Does hot wage growth derail hopes of a June interest rate cut?

It is virtually certain that the Bank of England will cut interest rates this summer, either in June or in August.

Following the Bank’s latest interest rate decision, Andrew Bailey, the Bank’s governor, said a June rate cut was “neither ruled out nor a fait accompli.” It would all depend on the data.

By June, policymakers will have an extra two inflation releases to digest and one more update on the labour market, after a new release was published this morning. The latest update leaves policymakers in a bit of a bind.

From one perspective, the data clearly pushes the Bank in favour of an August rate cut. Annual regular pay growth remained at 6.0 per cent in the first quarter of the year, unchanged compared to the last round of figures and ahead of expectations.

It was a similar story on total pay growth, which includes bonuses. Total pay grew 5.7 per cent, in line with last month’s upwardly revised figure of 5.7 per cent. Economists had expected it to fall to 5.5 per cent.

Early estimates for April indicate that median monthly pay increased by a massive 6.9 per cent compared with last year, a worrying sign for the Bank if it persists. The MPC thinks that wage growth needs to be closer to three per cent to be consistent with inflation falling back to target.

Posting on X, Simon French, head of research at Panmure Gordon noted this was “not the type of data you want to see from UK pay & wages to support a June interest rate cut”.

Not the type of data you want to see from UK pay & wages to support a June interest rate cut. The official measure has moved higher to 5.7% YoY (5.6% prev.) whilst the timelier payroll data is up 7.0% YoY (median) in April; +4.9% (mean). Whilst this should moderate as one-off… pic.twitter.com/dhWkNXDT1l

— Simon French (@Frencheconomics) May 14, 2024

But the data also points to a continuing slowdown in the labour market. Vacancies fell for the 22nd consecutive month, unemployment increased while the number of payrolled employees also fell.

Private sector wages, which the Bank of England puts more emphasis on, slipped to 5.9 per cent from a previous reading of 6.0 per cent.

“The labour market is starting to react to the sluggish growth that we’ve had in the economy in the last couple of years and I fear there are probably some more job losses to come,” Michael Saunders, a former rate-setter at the Bank of England said on BBC Radio 4’s Today Programme.

“To be sure, pay growth is still quite high – and a little too high for the Bank of England’s comfort – but the signs are that pay growth will slow further,” Saunders continued.

Perhaps then it is only a matter of time.

The Bank of England has to look forward and a loosening labour market does make it more likely that wages will fall further in the future.
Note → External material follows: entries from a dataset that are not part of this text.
-- ==== Sys2Proof/Laws/PerInstr.lean ====
section
/-! SUPPORT. Per command: no table word spells it, since the opcode table gives no row any bits; a command reaches the block only through its queue. -/

namespace Sys2Proof.Laws.NoWord

open Sys2Proof Sys2Proof.Machine

/-- No word of any width spells the command. -/
def Statement (i : Instr) : Prop := ∀ nbits w : Nat, decodeTableWord nbits w ≠ some i

/-- Decoding answers no command for any word. -/
theorem none_spelled (i : Instr) : Statement i := fun _ _ h => nomatch h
The next round of figures will be doubly important because it will start to factor in the impact of April’s near 10 per cent hike in the National Living Wage. This could contribute to a bump in wage settlements, although the full effects will not be clear until later in the summer.

There’s another complication which is worth noting. Wage growth is just a proxy for domestic inflation. There’s the potential for a disconnect to emerge between wage growth and price increases if firms simply absorb the extra costs.

Bailey raised this possibility at the Bank’s last press conference. “I’ve heard stories around the country of companies saying they’re probably a bit less likely to pass these things (higher wages) through at the moment,” he said.

So there’s a lot to consider. But today’s data does not decisively tilt the balance towards June or August. The debate will rumble on right up until the next decision.